The Giant Frogfish, Antennarius commerson, is also known as the Commerson’s Frogfish. It is the largest of the frogfish family, and is, as all frogfish, a master of disguise and camouflage. 

Description

The Giant Frogfish is a member of the family Antennariidae and is found in the tropical and subtropical waters of the Indian Ocean to the east coasts of the Pacific Ocean, including the Red Sea and Lord Howe Island off the east coast of Australia. 

Giant Frogfish are found in coral reefs, lagoons, and sheltered rocky reefs, and structures such as jetties. They prefer shallow waters, found on average 20m deep, but can be found up to 70m deep.

Commerson's Frogfish

Commerson’s Frogfish showing its huge open mouth.
Photo credit: Craig D (Flickr)

Aptly named the Giant Frogfish, they are the largest of the frogfish family, growing up to 15 inches long. Giant Frogfish are terrible swimmers. As all frogfish they instead use their pelvic and pectoral fins to “walk” along the seafloor, and to hold themselves in place for an ambush. 

Like other members of the frogfish family they have a globular extensible body with a large prognathous mouth. This means that the lower jaw of the Giant Frogfish extends further forward than the upper jaw, allowing them to swallow prey as large as themselves. 

Camouflage Master

Giant Frogfish color

Giant Frogfish displaying color variation to match the coral background. Also note how it is stabilizing itself with its fins. Photo credit: Prilfish (Flickr)

As you can see from the pictures, the Commerson’s Frogfish is almost indistinguishable to the coral and rock that it hides itself in to lay its ambush. 

It can change its color to match that of its background, hence why they are seemingly so perfectly camouflaged. However the coloration of Giant Frogfish is most often dominated by grey or black, or related colors such as red, orange, pink, and brown.

The Giant Frogfish also has skin which enables it to blend in better with its background as well. Warty protuberances and scab like discolorations help to make the fish look more like the coral and rocks that it hides in. Dark spots on the skin are designed to look like the holes in coral. The uneven texture of the skin makes the Giant Frogfish blend in seamlessly.

This camouflage is a type of aggressive mimicry. Aggressive mimicry is a form of mimicry predators use to gain an advantage over their prey, and to be more successful hunters.

Feeding Strategy

As Giant Frogfish, along with all frogfish, are terrible swimmers, they instead need to find another hunting strategy to hunt and find food. 

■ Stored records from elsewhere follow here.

/-- The word of a slot operation (R69 to R83); events and micro-operations have none. -/
def encode : Instr → Option SlotWord
  | .add x => some (0x00000000 ||| putS3 x)
  | .and x => some (0x02000000 ||| putS3 x)
  | .andn x => some (0x04000000 ||| putS3 x)
  | .atom x => some (0x06000000 ||| putSMem x)
  | .bfi x => some (0x08000000 ||| putS3 x)
  | .bfx x => some (0x0A000000 ||| putS3 x)
  | .cas x => some (0x0C000000 ||| putSMem x)
  | .chk x => some (0x0E000000 ||| putSChk x)
  | .clz x => some (0x10000000 ||| putS2 x)
  | .cmp x => some (0x12000000 ||| putSCmp x)
  | .div x => some (0x14000000 ||| putS3 x)
  | .ld x => some (0x16000000 ||| putSMem x)
  | .lea x => some (0x18000000 ||| putSLea x)
  | .max x => some (0x1A000000 ||| putS3 x)
  | .min x => some (0x1C000000 ||| putS3 x)
  | .movi x => some (0x1E000000 ||| putSMovi x)
  | .mul x => some (0x20000000 ||| putS3 x)
  | .mulh x => some (0x22000000 ||| putS3 x)
  | .or x => some (0x24000000 ||| putS3 x)
  | .plog x => some (0x26000000 ||| putSPlog x)
  | .popc x => some (0x28000000 ||| putS2 x)
  | .rem x => some (0x2A000000 ||| putS3 x)
  | .sar x => some (0x2C000000 ||| putS3 x)
  | .sel x => some (0x2E000000 ||| putS3 x)
  | .shl x => some (0x30000000 ||| putS3 x)
  | .shr x => some (0x32000000 ||| putS3 x)
  | .st x => some (0x34000000 ||| putSMem x)
  | .sub x => some (0x36000000 ||| putS3 x)
  | .xor x => some (0x38000000 ||| putS3 x)
  | .vabs x => some (0x40000000 ||| putV2 x)
  | .vadd x => some (0x42000000 ||| putV3 x)
  | .vbcast x => some (0x44000000 ||| putVS x)
  | .vcmp x => some (0x46000000 ||| putVC x)
  | .vcvt x => some (0x48000000 ||| putVCv x)
  | .vexp x => some (0x4A000000 ||| putV2 x)
  | .vfma x => some (0x4C000000 ||| putV3 x)
  | .vld x => some (0x4E000000 ||| putVMem x)
  | .vldStream x => some (0x4E004000 ||| putVStr x)
  | .vldx x => some (0x50000000 ||| putVX x)
  | .vlog x => some (0x52000000 ||| putV2 x)
  | .vmax x => some (0x54000000 ||| putV3 x)
  | .vmerge x => some (0x56000000 ||| putVG x)
  | .vmin x => some (0x58000000 ||| putV3 x)
  | .vmov x => some (0x5A000000 ||| putV2 x)
  | .vmul x => some (0x5C000000 ||| putV3 x)
  | .vperm x => some (0x5E000000 ||| putV3 x)
  | .vrcp x => some (0x60000000 ||| putV2 x)
  | .vred x => some (0x62000000 ||| putVR x)
  | .vrsq x => some (0x64000000 ||| putV2 x)
  | .vscan x => some (0x66000000 ||| putVR x)
  | .vsel x => some (0x68000000 ||| putV3 x)
  | .vshf x => some (0x6A000000 ||| putV3 x)
  | .vst x => some (0x6C000000 ||| putVMem x)
  | .vstStream x => some (0x6C004000 ||| putVStr x)
  | .vstx x => some (0x6E000000 ||| putVX x)
  | .vsub x => some (0x70000000 ||| putV3 x)
  | .vtopk x => some (0x72000000 ||| putVK x)
  | .bklend x => some (0x80000000 ||| putMBank x)
  | .bklendRet x => some (0x80010000 ||| putMBank x)
  | .hstrd x => some (0x82000000 ||| putGRegAt x 13)
  | .mcall x => some (0x84000000 ||| putMCallF x)
  | .mcomp x => some (0x86000000 ||| putMCompF x)
  | .mload x => some (0x88000000 ||| putMLoadF x)
  | .mswap x => some (0x8A000000 ||| putGuard x)
  | .msync x => some (0x8C000000 ||| putGuard x)
  | .scld x => some (0x8E000000 ||| putScldF x)
  | .tdset x => some (0x90000000 ||| putTdsetF x)
  | .cbadvProd x => some (0x98000000 ||| putCbAdvF x)
  | .cbadvCons x => some (0x98004000 ||| putCbAdvF x)
  | .cbwait x => some (0x9A000000 ||| putCbWaitF x)
  | .kaq x => some (0x9C000000 ||| putKaqF x)
  | .kbar x => some (0x9E000000 ||| putKBarF x)
  | .kbind x => some (0xA0000000 ||| putKBindF x)
  | .kcopy x => some (0xA2000000 ||| putCmd x)
  | .kdq x => some (0xA4000000 ||| putKdqF x)
  | .kpeer x => some (0xA6000000 ||| putCmd x)
  | .tlset x => some (0xA8000000 ||| putTlSetF x)
  | .bcopy x => some (0xB0000000 ||| putCmd x)
  | .bcopyVerify x => some (0xB0000001 ||| putCmd x)
  | .bdrop x => some (0xB2000000 ||| putCmd x)
  | .bholdList x => some (0xB4000000 ||| putCmd x)
  | .bholdRoot x => some (0xB4000001 ||| putCmd x)
  | .blookLeaf x => some (0xB6000000 ||| putCmd x)
  | .blookInterior x => some (0xB6000001 ||| putCmd x)
  | .bread x => some (0xB8000000 ||| putCmd x)
  | .breadVerify x => some (0xB8000001 ||| putCmd x)
  | .bswap x => some (0xBA000000 ||| putCmd x)
  | .bwalkLeaf x => some (0xBC000000 ||| putCmd x)
  | .bwalkElement x => some (0xBC000001 ||| putCmd x)
  | .cupdSgd x => some (0xBE000000 ||| putCmd x)
  | .cupdAdagrad x => some (0xBE000001 ||| putCmd x)
  | .cupdRowwiseAdagrad x => some (0xBE000002 ||| putCmd x)
  | .cupdAdam x => some (0xBE000003 ||| putCmd x)
  | .fbktMod x => some (0xC0000000 ||| putCmd x)
  | .fbktRange x => some (0xC0000001 ||| putCmd x)
  | .fbktHash x => some (0xC0000002 ||| putCmd x)
  | .fredAll x => some (0xC2000000 ||| putCmd x)
  | .fredRoot x => some (0xC2000001 ||| putCmd x)
  | .fxch x => some (0xC4000000 ||| putCmd x)
  | .fxchPayload x => some (0xC4000001 ||| putCmd x)
  | .hrctlSetGroup x => some (0xC6000000 ||| putCmd x)
  | .hrctlInvalidateTable x => some (0xC6000001 ||| putCmd x)
  | .hrctlWriteBack x => some (0xC6000002 ||| putCmd x)
  | .hrctlClearSketch x => some (0xC6000003 ||| putCmd x)
  | .l2opUpdate x => some (0xC8000000 ||| putCmd x)
  | .l2opGather x => some (0xC8000001 ||| putCmd x)
  | .qgath x => some (0xCA000000 ||| putCmd x)
  | .qpoolSplit x => some (0xCC000000 ||| putCmd x)
  | .qpoolOrdered x => some (0xCC000001 ||| putCmd x)
  | .skrd x => some (0xCE000000 ||| putCmd x)
  | .wpin x => some (0xD0000000 ||| putCmd x)
  | .wpinLoad x => some (0xD0000001 ||| putCmd x)
  | .wunpin x => some (0xD2000000 ||| putCmd x)
  | .br x => some (0xD8000000 ||| putBrF x)
  | .jmp x => some (0xDA000000 ||| putJmpF x)
  | .jmpReg x => some (0xDA008000 ||| putGRegAt x 9)
  | .call x => some (0xDA010000 ||| putJmpF x)
  | .callReg x => some (0xDA018000 ||| putGRegAt x 9)
  | .ret x => some (0xDA020000 ||| putGuard x)
  | .bsel x => some (0xDC000000 ||| putGReg2 x)
  | .loop x => some (0xDE000000 ||| putLoopF x)
  | .lcnt x => some (0xDE010000 ||| putLcntF x)
  | .nop => some 0xE0000000
  | .tend x => some (0xE0010000 ||| putGuard x)
  | .cabort x => some (0xE0020000 ||| putImm16F x)
  | .yield x => some (0xE0030000 ||| putGuard x)
  | .brkpt x => some (0xE0040000 ||| putImm16F x)
  | .ifence x => some (0xE2000000 ||| putGuard x)
  | .ibank x => some (0xE2010000 ||| putGReg x)
  | .acq x => some (0xE4000000 ||| putSyncF x)
  | .rel x => some (0xE4010000 ||| putSyncF x)
  | .fence x => some (0xE4020000 ||| putFenceF x)
  | .mon x => some (0xE6000000 ||| putGReg x)
  | .mwait x => some (0xE6010000 ||| putGReg x)
  | .dbar x => some (0xE6020000 ||| putDbarF x)
  | .ropen x => some (0xE8000000 ||| putGReg2 x)
  | .rkeep x => some (0xE8010000 ||| putRkeepF x)
  | .rclose x => some (0xE8020000 ||| putGuard x)
  | .einj x => some (0xEA000000 ||| putEinjF x)
  | .stest x => some (0xEA010000 ||| putGuard x)
  | .trap x => some (0xEC000000 ||| putImm16F x)
  | .tret x => some (0xEC010000 ||| putGuard x)
  | .launch x => some (0xEC020000 ||| putLaunchF x)
  | .crd x => some (0xEE000000 ||| putCtlF x)
  | .cwr x => some (0xEE010000 ||| putCtlF x)
  | .xinvPage x => some (0xEE020000 ||| putGReg x)
  | .xinvAll x => some (0xEE020100 ||| putGReg x)
  | _ => none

They use their near perfect camouflage to hide in plain sight, and use their strong pelvic and pectoral fins to hold themselves in place. 

However they don’t simply wait in the vain hope that something will swim past; they have a trick up their sleeve. Like a true angler, the Commerson’s Frogfish has a modified dorsal spine called the illicium which it uses as a lure to attract prey.  

As the prey gets closer, the frogfish uses the illicium to mimic the movements of the prey species. The Giant Frogfish will also slowly stalk closer to its prey. When the prey is close enough the frogfish will strike. This strike is so quick that there is no hope of escape. And with a huge mouth, prey can be as big as itself!

Frogfish are notoriously unfussy and voracious predators. They will happily eat anything as big as themselves, even other frogfish. They have been known to be attracted to divers, as they disturb fish making for a perfect opportunity for a meal. Some Giant Frogfish have been seen to eat up to seven fish in ten minutes!

Reproductive Behavior

Giant Frogfish live a solitary life, hunting and living by themselves. Indeed frogfish will happily eat other frogfish. The only time that they come together is when it is time to breed. Read our frogfish reproduction article for more information.

Even then, the males need to be careful. If they stay too close after fertilizing the female then she is likely to kill or eat him.

Antennarius commerson is oviparous, laying eggs which are bound in a ribbon-like sheath or mass of gelatinous mucus called an egg raft or veil.